Musica significa adesso happening, meeting di massa, festa giovanile… un modo, insomma per dare libero sfogo alla creatività e per definire collettivamente la propria identità (sociale e di gruppo). Scriverà qualche anno più tardi Stampa Alternativa: A noi in questo momento non ce ne frega niente o quasi niente di riprenderci la musica, nel senso di contrapporre a dei divi di merda e di plastica altri artisti, cantanti e complessi un pò meno stronzi, più giusti a fare spettacolo. Adesso il problema più importante per noi è un’altro. Adesso per noi riprenderci la musica vuoI dire togliere alle mani dei padroni uno strumento mostruoso di corruzione con cui non solo loro ci fanno miliardi di guadagno, ma che usano per uccidere e castrare la fantasia, la rabbia, la creatività, i desideri di felicità e di socialismo di milioni di giovani”.

„Vous ètes tous concernés”, gridarono – il 7 maggio del ’68 – gli studenti parigini nel corso di una marcia di 25 chilometri dal quartiere latino ai campi elisi e poi di nuovo al quartiere latino. Ed è vero. Il ’68 riguarda tutti, il ’68 ha coinvolto tutti, anche quelli che non simpatizzavano o che addirittura manifestavano ostilità nei confronti degli studenti. Il ’68 ha posto problemi, interrogativi nuovi tanto al movimento operaio quanto al mondo cattolico.

Nel ’68 esplode il dissenso” anche all’interno della Chiesa e ha inizio quella diasporra che solo ora comincia a essere riassorbita. Le comunità di base, le circa duemila comunità che agiscono in tutta Italia, rivendicano un modo nuovo (meno esteriore) di concepire la fede e un diverso rapporto tra fede e politica. I giovani cattolici vivono l’esperienza del movimento studentesco, si incontrano con il marxismo.

Così il prof. Bolgiani ha definito, al convegno su „Evangelizzazione e promozione umana”, le formule che i cattolici hanno inventato per definire la propria presenza nella storia degli anni dal ’68 al ’75: „Abbiamo innanzitutto quella che chiamerei del disimpegno apocalittico, […] abbiamo poi un vasto fenomeno che è stato chiamato della diaspora, che sull’onda della contestazione e del dissenso ecclesiali mira ad una fermentazione dall’interno dei movimenti di massa del paese, secondo un ideale di universo cristiano, contrassegnato essenzialmente dalla invisibilità; ciò che di fatto lo rende subalterno al PCI, anche quando si dichiara, nelle scelte ideologiche, da esso indipendente.
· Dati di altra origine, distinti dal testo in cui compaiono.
/-- Whether channel `n` judges in any of the `n` records from `ptr` of a MATCH span, over the passes of `fuel` records. -/
def Device.spanJudges (d : Device) (s n mode np : Nat) (b : SpanBuf) : Nat → Nat → Nat → List Nat → (Drive × Cmp) → Bool
  | 0, _, _, _, _ => false
  | fuel + 1, ptr, left, last, prev =>
    if left = 0 then d.spanJudges s n mode np b fuel b.start b.len last prev
    else
      let w := b.get ptr 4
      let data := if natBit w 0 then last else recData b ptr mode np
      let r := d.recJudges s n mode w data prev
      r.1 || d.spanJudges s n mode np b fuel (ptr + recBytes mode np w) (left - 1) data r.2

/-- The participants of a MATCH by span (R113): per pier the sites with an enabled channel compared, and whether an enabled
channel without a site is. A code K in a burst's first cycle compares nothing (R42). -/
def Device.matchParts (d : Device) (s : Nat) (b : SpanBuf) : List (Nat × Nat) × Bool :=
  let mode := d.fld (Reg.STR_CTRL s) 0 2
  let np := d.np s
  let on (n : Nat) := d.chanPlays n &&
    d.spanJudges s n mode np b (2 * b.len + 2) b.start b.len (d.strOf s).lastData
      (if (d.strOf s).first then (.off, .none) else ((d.chanOf n).drive, (d.chanOf n).cmp))
  ((d.piers s).map (fun p => (p, d.laneSites p (bitsOf 16 (fun j => on (16 * p + j))))),
   (d.chans s).any (fun n => (d.chanSite n).isNone && on n))

/-- The sites that take part in a cycle (R113): compared in the span, and active. -/
def Device.activeParts (d : Device) (s : Nat) (parts : List (Nat × Nat)) : Nat :=
  d.reg64 (Reg.STR_SITE_LO s) (Reg.STR_SITE_HI s) &&& parts.foldl (fun m e => m ||| (e.2 &&& d.siteEn e.1)) 0

/-! ## Period validity and the faults of a cycle (R74, R449) -/

/-- A period (in 2^-16 tick) is valid for a mode (R74). -/
def periodOk (mode per : Nat) : Bool :=
  decide (4096 * 65536 ≤ per) && decide (per ≤ (if mode = 0 then 2 ^ 32 else 16384) * 65536)

/-- The first of the faults a cycle holds, in the order of R449: 0x05, 0x09, 0x02, 0x0E, 0x04, 0x03. -/
def firstFault (f05 f09 f02 f0E f04 f03 : Bool) : Option Nat :=
  if f05 then some 0x05 else if f09 then some 0x09 else if f02 then some 0x02
  else if f0E then some 0x0E else if f04 then some 0x04 else if f03 then some 0x03 else none

/-- PIER_BADCODE of every pier that holds a lane with code 0xF takes its lowest such lane (R44). `lanes` are channels. -/
def Device.recordBad (d : Device) (lanes : List Nat) : Device :=
  d.forN 16 (fun d p =>
    match (List.range 16).find? (fun j => lanes.contains (16 * p + j)) with
    | some j => d.setRegN (Reg.PIER_BADCODE p) (2 ^ 8 + j)
    | none => d)

/-- An entry of timing set `m` of channel `n` that the cycle reads holds an uncorrectable error (R71). -/
def Device.tsUE (d : Device) (n m : Nat) : Bool := (List.range 4).any (fun i => d.winUE (edgeAddr n m (2 * i)))

/-! ## Taking a request into play (R98, R101, R112) -/

/-- What takes its place in play: nothing yet, a stop of the stream that has been carried out, or a position; the last of a span that failed
its check. -/
inductive Taken where
  | wait
  | ended (d : Device)
  | at (d : Device) (pos : PlayPos)
  | unfit (d : Device) (pos : PlayPos)

/-- A MATCH begins (R112): STR_MATCHLAT.CYCLES below STR_MATCHMIN is a fault; else its participants are found (R113). -/
def Device.matchStart (d : Device) (s addr : Nat) (b : SpanBuf) (req : MatchReq) : Taken :=
  if d.fld (Reg.STR_MATCHLAT s) 0 11 < d.matchMin s then .ended ((d.reach (d.strOf s).sInt).strFault s 0x08 addr)
  else
    let parts := d.matchParts s b
    let now := d.reg64 (Reg.STR_CYCLES_LO s) (Reg.STR_CYCLES_HI s)
    .at (d.modStr s (fun c => { c with mtch := some ⟨req, now, 1, parts.1, parts.2, 0, false, none, []⟩ })) (PlayPos.start addr b true)

/-- A request enters play with the span's records at hand. -/
def Device.enterPlay (d : Device) (s : Nat) (i : QItem) (b : SpanBuf) (cached : Bool) : Taken :=
  match i with
  | .play _ a _ => .at d (PlayPos.start a b cached)
  | .matchPlay _ a _ req => d.matchStart s a b req
  | .act _ _ => .wait

/-- The instruction a queue item came from. -/
def QItem.addr : QItem → Nat
  | .play _ a _ => a
  | .matchPlay _ a _ _ => a
  | .act _ a => a

/-- The first record of span `n` can be read although the span fails its check: it is in the stream's layout and in memory that is there. -/
def Device.recordReads (d : Device) (s n : Nat) : Bool :=
  let mode := d.fld (Reg.STR_CTRL s) 0 2
  let a := d.spanAddr n
  decide (d.spanMode n = mode) && decide (d.spanNpier n = d.np s) && decide (1 ≤ d.spanLen n) && decide (1 ≤ d.spanSize64 n) &&
    decide (a + recBytes mode (d.np s) (d.memRead a 4) ≤ memEnd) && d.stkOk (stackOf a)

/-- The next cycle is due and no span is in play: the request at the head of the queue enters play, a faulty span faults, and
a span that has not arrived underruns, at the instant at which the cycle is due (R96, R98, R101, R105). -/
def Device.takeRequest (d : Device) (s : Nat) : Taken :=
  let c := d.strOf s
  let due := d.reach c.sInt
  if c.jumpsHere || (c.stop ≠ 0 && !c.first) then .wait
  else if d.recordAbsent s then .ended (due.underrun s)
  else match c.queue with
    | [] => .wait
    | i :: is =>
      match i.fetch? with
      | none => .wait
      | some .waiting => .wait
      | some (.bad code) =>
        let n := (i.span?).getD 0
        if code = 0x05 ∧ d.recordReads s n then .unfit d (PlayPos.start i.addr (d.spanBuf n) false) else .ended (due.strFault s code i.addr)
      | some (.fetching _ got cache) =>
        let n := (i.span?).getD 0
        (d.modStr s (fun c => { c with queue := is, late := c.late ++ [(n, got, cache)] })).enterPlay s i (d.fetchedBuf s n) cache
      | some (.ready b) => (d.modStr s (fun c => { c with queue := is })).enterPlay s i b false
      | some (.cached b) => (d.modStr s (fun c => { c with queue := is })).enterPlay s i b true

/-! ## The end of a MATCH (R113) -/

/-- STR_MATCHSITE takes the sites satisfied in cycles up to `last`. -/
def Device.setMatchSite (d : Device) (s : Nat) (m : MatchCtx) (p : Nat → Bool) : Device :=
  d.setReg64 (Reg.STR_MATCHSITE_LO s) (Reg.STR_MATCHSITE_HI s)
    ((m.recent.filter (fun r => p r.1)).foldl (fun a r => a ||| r.2) 0)

/-- The match path is about to be discarded (R113): a span that has played through is resident in the loop cache; one whose load is
discarded leaves it empty (R99). -/
def Device.lcKeep (d : Device) (s : Nat) : Device :=
  let c := d.strOf s
  if c.lc.isSome then d
  else match c.pos with
    | some p => if d.lcHolds s p.buf.span then d.modStr s (fun c => { c with lc := some p.buf }) else d.setBit (Reg.STR_STATUS s) 8 false
    | none => d.setBit (Reg.STR_STATUS s) 8 false

/-- A MATCH ends without a match (R113): the match path is discarded, the micro-engine returns to its state at the MATCH and
continues at the target after a timeout gap. `e` is the index of the cycle that would follow the last pass. -/
def Device.matchTimeout (d : Device) (s : Nat) (m : MatchCtx) (e : Nat) : Device :=
  let l := d.fld (Reg.STR_MATCHLAT s) 0 11
  let d := d.lcKeep s
  let d := (d.setMatchSite s m (fun c => decide (c + l ≤ e))).event (Page.STR s) 4
  let sv := m.req.save
  let d := (List.range 16).foldl (fun d i => d.setReg (Reg.STR_G s i) (sv.g.getD i 0)) d
  let d := d.modStr s (fun c =>
    { c with queue := [], held := none, actSpans := [], late := [], fetchBad := [], pos := none, mtch := none, calls := sv.calls,
             loops := sv.loops, zf := sv.zf, nf := sv.nf, mask := sv.mask, eng := .running,
             micro := { c.micro with active := false } })
  let d := d.setPc s m.req.target
  (d.enterGap s (.till (roundUp ((d.strOf s).bCeil + usTicks) gridTicks))).gapJump s

/-- Passes of a MATCH (R112). -/
def MatchReq.passes (r : MatchReq) : Nat := if r.maxpass = 0 then 65536 else r.maxpass

/-- After a cycle of a MATCH whose index was `cycle` (R113, R115, R121): the match path, the end of a pass with a jump or a
stop pending, the next pass, or the timeout. -/
def Device.matchNext (d : Device) (s cycle : Nat) (m : MatchCtx) (pos : PlayPos) : Device :=
  if m.leave = some (cycle + 1) then
    (d.setMatchSite s m (fun _ => true)).modStr s (fun c => { c with pos := none, mtch := none })
  else if pos.reps ≠ 0 ∨ pos.left ≠ 0 then d
  else if (d.strOf s).jumpsHere then d.modStr s (fun c => { c with pos := none, mtch := none })
  else if (d.strOf s).stop ≠ 0 then d.endBurst s 4 3
  else if m.req.passes ≤ m.pass then d.matchTimeout s m (cycle + 1)
  else d.modStr s (fun c => { c with mtch := some { m with pass := m.pass + 1 }, pos := some (PlayPos.start pos.addr pos.buf true) })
Vi è poi una tendenza a proporre e raccomandare l’assunzione di responsabilità coscienti in una situazione politica e culturale pluralistica, in un atteggiamento aperto di dialogo ma senza perdere „certe connotazioni essenziali cristiane, dando vita a punti e momenti di aggregazione culturale e sociale, di promozione umana, se vogliamo dirli così, creando spazi sempre nuovi di libertà e di intervento, nel dialogo di fatto che i due maggiori partiti italiani stanno conducendo, nella realtà del paese, fra di loro e all’interno di loro stessi. C’è infine una tendenza che anche non volendolo formalmente, opera in vista di un nuovo „blocco” cattolico e che, per forza di cose, è obbligata a concepire il pluralismo nella forma del confronto e magari dello stesso scontro tra opposti schieramenti e punta a nuove maggioranze elettorali o, non riuscendoci, prevede l’arroccamento sulla difensiva, riprendendo la tesi del vecchio intransigentismo, solo però in una situazione che è ormai storicamente diversa”. In ogni caso si tratta di un travaglio, della ricerca di coniugare impegno nella società e identità cristiana, autonomia della politica e presenza nella società in quanto cattolici. Il problema del „sociale” è ancora oggi il problema di fondo anche per la Chiesa.

Per quest’insieme di ragioni il vecchio blocco dominante non ha potuto superare, in questo caso, la crisi apertasi nel suo sistema di potere, né ha potuto affrontarla facendo ricorso ai metodi tradizionali e a misure di corto respiro. 0, magari, utilizzando ancora una volta, puramente e semplicemente, l’arma della „rivoluzione passiva”. È tutto un assetto di classe, infatti, che stavolta si è inceppato, precipitando in una crisi quanto mai profonda. Lo ha espresso felicemente Fabrizio De André nella sua canzone del maggio: „Anche se il nostro maggio ha fatto a meno del vostro coraggio… se la paura di guardare vi ha fatto chinare il mento… se il fuoco ha risparmiato le vostre millecento… anche se voi vi credete assolti siete lo stesso coinvolti…”.